= Mental health in Turkmenistan =

The most recent Mental Health Atlas report from WHO indicated that there are currently no studies on mental health in Turkmenistan.

Mental health in Turkmenistan encompasses the prevalence, treatment, as well as societal effects of mental health conditions in the country. According to a 2020 report from the World Health Organization (WHO), there are currently no published research articles on mental health in Turkmenistan, and similarly, other data on the topic is lacking.

== Epidemiology ==
As stated by WHO, there is currently no information on the prevalence of mental illness in Turkmenistan.

== Treatment ==

=== Treatment facilities ===
There are 8 psychiatric hospitals in all of Turkmenistan.

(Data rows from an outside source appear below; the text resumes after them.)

-- ==== Sys2Proof/Machine/Faults.lean ====
section
/-! DEFINITION. Fault queues, handler actions and the scrubber (R22, R154, R254 to R259). -/

namespace Sys2Proof.Machine

/-- LOG2N of a die's fault queue. -/
def Die.fqLog (d : Die) : Nat := bits (d.reg 0x0A08) 4 0
/-- Whether a die's fault queue is enabled and not full (R256). -/
def Die.fqRoom (d : Die) : Bool :=
  (d.reg 0x0A08).getLsbD 31 && ((d.reg 0x0A18).toNat + 1) % 2 ^ d.fqLog != (d.reg 0x0A10).toNat

/-- The fault record a die's queue takes next: the oldest held one, if there is room (R255, R256). -/
def Die.deliverable (d : Die) : Option FaultRec := if d.fqRoom then d.heldFaults.head? else none

/-- The die after a fault record has entered its queue at FQTAIL with the next sequence number (R254, R256); a record without
permitted actions needs no resolution. -/
def Die.deliver (d : Die) (f : FaultRec) : Die :=
  let raw := setBits f.raw 127 96 d.nextFseq
  let tail := (d.reg 0x0A18).toNat
  let d := { d with
    lantern := writeNat d.lantern ((d.reg 0x0A00).toNat + 64 * tail) 64 raw.toNat
    heldFaults := d.heldFaults.tail
    openFaults := if bits raw 143 136 = 0 then d.openFaults else d.openFaults ++ [{ f with raw := raw }]
    nextFseq := (d.nextFseq + 1) % 2 ^ 32 }
  (d.setReg 0x0A18 (BitVec.ofNat 64 ((tail + 1) % 2 ^ d.fqLog))).count 0x0A28 63 32 1

/-- FAULT_RECORD_DELIVERY (R255). -/
def execFaultRecordDelivery (g : Nat) (s : State) : Out :=
  match (s.die g).deliverable with
  | none => .fault .notEnabled
  | some f => .next (s.onDie g (·.deliver f))

/-- The unresolved fault record of a die with a sequence number. -/
def Die.openFault (d : Die) (fseq : Nat) : Option FaultRec := d.openFaults.find? (fun f => bits f.raw 127 96 = fseq)

/-- CODE of a fault record. -/
def FaultRec.code (f : FaultRec) : Nat := bits f.raw 7 0

/-- Whether a handler action is accepted: ACT permits it, and a record that cannot be resumed only takes the kills (R100,
R117, R253, R256). -/
def State.actionOk (s : State) (f : FaultRec) (action : Nat) : Bool :=
  f.raw.getLsbD (136 + action)
    && (decide (2 ≤ action) || !((s.core f.core).running == f.ofRec && f.ofRec.isSome && (s.core f.core).unresumable)
      && !(f.ofRec.bind s.record?).any (·.killOnly))

/-- A handler action on a die: refused ones change nothing and count in BADRES; an accepted one resolves its record (R256,
R257). -/
def handle (g : Nat) (fseq action : Nat) (effect : FaultRec → State → State) (s : State) : Out :=
  match (s.die g).openFault fseq with
  | none => .next (s.onDie g (·.count 0x0A28 15 0 1))
  | some f =>
    if !s.actionOk f action then .next (s.onDie g (·.count 0x0A28 15 0 1))
    else
      let s := s.onDie g (fun d => { d with openFaults := d.openFaults.filter (fun x => bits x.raw 127 96 ≠ fseq) })
      .next (effect f s)

/-- A matrix command without its stamp (R257). -/
def Cmd.unstamped (c : Cmd) : Cmd :=
  match c.ins with
  | .mma g cd a b x _ t u v p i => { c with ins := .mma g cd a b x 0 t u v p i }
  | .mzero g cd _ => { c with ins := .mzero g cd 0 }
  | _ => c

/-- What RESUME does (R257): after TRAP and BREAK both sequencers go on in one cycle and form a group; the record's missed matrix
command loses its stamp and the held ones follow; its faulted copy job restarts from BYTESDONE. -/
def State.resume (s : State) (f : FaultRec) : State :=
  let c := f.core
  if f.code = 0x0B then
    s.onCore c (fun k =>
      match k.engQueue 1 with
      | [] => k
      | x :: r =>
        if some x.ofRec = f.ofRec then
          { k.setEngQueue 1 (x.unstamped :: r) with engHold := k.engHold.filter (· ≠ 1) }
        else k)
  else if f.code = 0x0E then
    s.onCore c (fun k =>
      let own (j : Job) : Bool := j.eng = 0 && some j.id = f.job && j.st = .faulted
      if k.jobs.any own then
        { k with
          engHold := k.engHold.filter (· ≠ 0)
          jobs := k.jobs.map (fun j => if own j then { j with st := .waiting } else j) }
      else k)
  else if (s.core c).running != f.ofRec then s
  else
    let cl := clusterOf c
    let n := (s.cluster cl).nextGroup
    let now := s.ccyc c
    let go (q : Seq) : Seq := { q with nextIssue := now + 1, group := n }
    (s.onCluster cl (fun x => { x with nextGroup := n + 1 })).onCore c
      (fun k => { k with stopAt := none, a := go k.a, x := go k.x })

/-- RESUME (R257). -/
def execResume (g : Nat) (fseq : BitVec 32) : State → Out := handle g fseq.toNat 0 (fun f s => s.resume f)

/-- REPLAY: the named core's log sends its entries for the page one after another (R154, R257). -/
def execReplay (g : Nat) (fseq : BitVec 32) : State → Out :=
  handle g fseq.toNat 1 (fun f s => s.onCore f.core (fun k => { k with sideLog := sendFirst f.page k.sideLog }))

/-- KILL_RECORD (R257). -/
def execKillRecord (g : Nat) (fseq : BitVec 32) : State → Out :=
  handle g fseq.toNat 2 (fun f s =>
    match f.ofRec with
    | none => s
    | some n => (s.killRec n f.code).settle)

/-- KILL_LAUNCH: the record is killed and the others of its launch are stopped (R257). -/
def execKillLaunch (g : Nat) (fseq : BitVec 32) : State → Out :=
  handle g fseq.toNat 3 (fun f s =>
    match f.ofRec with
    | none => s
    | some n =>
      match s.record? n with
      | none => s
      | some r =>
        let s := s.killRec n f.code
        if ((s.launch? r.launch).map (·.active)).getD false then (s.faultLaunch r.launch f.code).settle else s.settle)

/-- The die of a scrubbed word. -/
def scrubDie : ScrubTarget → Nat
  | .dome g => g
  | .store c => dieOf c
  | .acc c => dieOf c

/-- The bytes of a scrubbed store. -/
def scrubSize : ScrubTarget → Nat
  | .dome _ => 2 ^ 30
  | .store _ => 2 ^ 21
  | .acc _ => 1536 * 1024

/-- Whether the bank or slice of a word has no program or engine access in this cycle, at whose end it is asked: no use of the
core-store bank or of the slice, nor one that a frozen cycle serves, and no footprint on the accumulator rows (R22, R115, R126,
R137). -/
def State.scrubIdle (s : State) (t : ScrubTarget) (addr : Nat) : Bool :=
  let idle (cl key cause : Nat) : Bool :=
    !(s.usesNow cl).any (fun u => u.key = key) && !(s.cluster cl).causes.any (fun f => f.served && f.cause = cause)
  match t with
  | .store c => idle (clusterOf c) (c * 32 + addr / 2 ^ 17) 3
  | .acc c => !(s.core c).fps.any (fun f => f.range.acc && f.active (s.ccyc c))
  | .dome g =>
    let k := addr / 256 % 64
    !(s.die g).slices.any (fun e => e.1 = k) && (List.range 8).all (fun i => idle (8 * g + i) (sliceKey + k) 4)

/-- A word of a store that an uncorrectable error has changed to an unknown value; matrix jobs that have fetched the word keep what
they read (R21; log 27). -/
def State.spoil (s : State) (t : ScrubTarget) (addr : Nat) (v : Word) : State :=
  let w := addr / 8
  match t with
  | .dome g => s.onDie g (fun d => { d with dome := writeNat d.dome (8 * w) 8 v.toNat, bad := List.insert w d.bad })
  | .store c =>
    let old := readNat (s.core c).store (8 * w) 8
    let keep (j : Job) : Job := if j.eng = 1 && !j.released then { j with hadRead := j.hadRead ++ [(c, w, old)] } else j
    let s := (List.range 8).foldl (fun s i =>
      s.onCore (clusterOf c * 8 + i) (fun k => { k with jobs := k.jobs.map keep })) s
    s.onCore c (fun k => { k with store := writeNat k.store (8 * w) 8 v.toNat, bad := List.insert w k.bad })
  | .acc c => s.onCore c (fun k =>
      { k with acc := memSet 0 (w / 128) (setBits (k.row (w / 128)) (64 * (w % 128) + 63) (64 * (w % 128)) v.toNat) k.acc
               bad := List.insert (2 ^ 18 + w) k.bad })

/-- Whether a word has an uncorrectable error (R21). -/
def State.wordBad (s : State) (t : ScrubTarget) (addr : Nat) : Bool :=
  match t with
  | .dome g => (s.die g).bad.contains (addr / 8)
  | .store c => (s.core c).bad.contains (addr / 8)
  | .acc c => (s.core c).bad.contains (2 ^ 18 + addr / 8)

/-- SCRUB_READ: a word that is uncorrectable is found so; else the word is sound, or a single-bit error of it is corrected and
counted, or its error is uncorrectable, or an error strikes it after the read and waits for the next read, or a single-bit
error of another access on the die is corrected and counted; which of them is a free value. An uncorrectable error goes to the
lantern core with no requester (R21, R22, R24, R259; log 27). No word is read before its initialisation (R23). -/
def execScrubRead (t : ScrubTarget) (addr : Nat) (s : State) : Out :=
  let g := scrubDie t
  if s.rom.variant.ndie ≤ g ∨ scrubSize t ≤ addr then .fault .noSuchUnit
  else if s.rom.held || !s.rom.sram.contains g || !s.scrubIdle t addr then .fault .notEnabled
  else
    let w := addr / 8 + (match t with | .acc _ => 2 ^ 18 | _ => 0)
    let report (s : State) : State :=
      s.raiseFor g (g * 64) none { code := .eccUncorrectable, cause := g * 2 ^ 32 + 8 * w, kind := 4 } none none 0
    if s.wordBad t addr then .next (report s)
    else
      let f := s.freeValue
      let s := f.2
      match bits f.1 1 0 with
      | 1 => .next (s.onDie g (·.count 0x0110 63 32 1))
      | 3 => .next (s.spoil t addr ((f.1 >>> 64).truncate 64))
      | 2 => .next (report (s.spoil t addr ((f.1 >>> 64).truncate 64)))
      | _ => .next s

end Sys2Proof.Machine
end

=== Mental health professionals ===
In 2020, there were 135 mental health professionals in the entire country, consisting of 134 psychiatrists and one psychologist.

== Initiatives ==

=== 2018 World Mental Health Day conference ===
On World Mental Health Day in 2018, the WHO Country Office in Turkmenistan organised a conference of psychiatrists and family doctors, making the conference the first of its kind in Turkmenistan.

=== UNICEF mental health course ===
In 2024, UNICEF organised a six-week course on providing psychosocial support, which was attended by over 200 specialists across the country, including teachers, family doctors and social workers.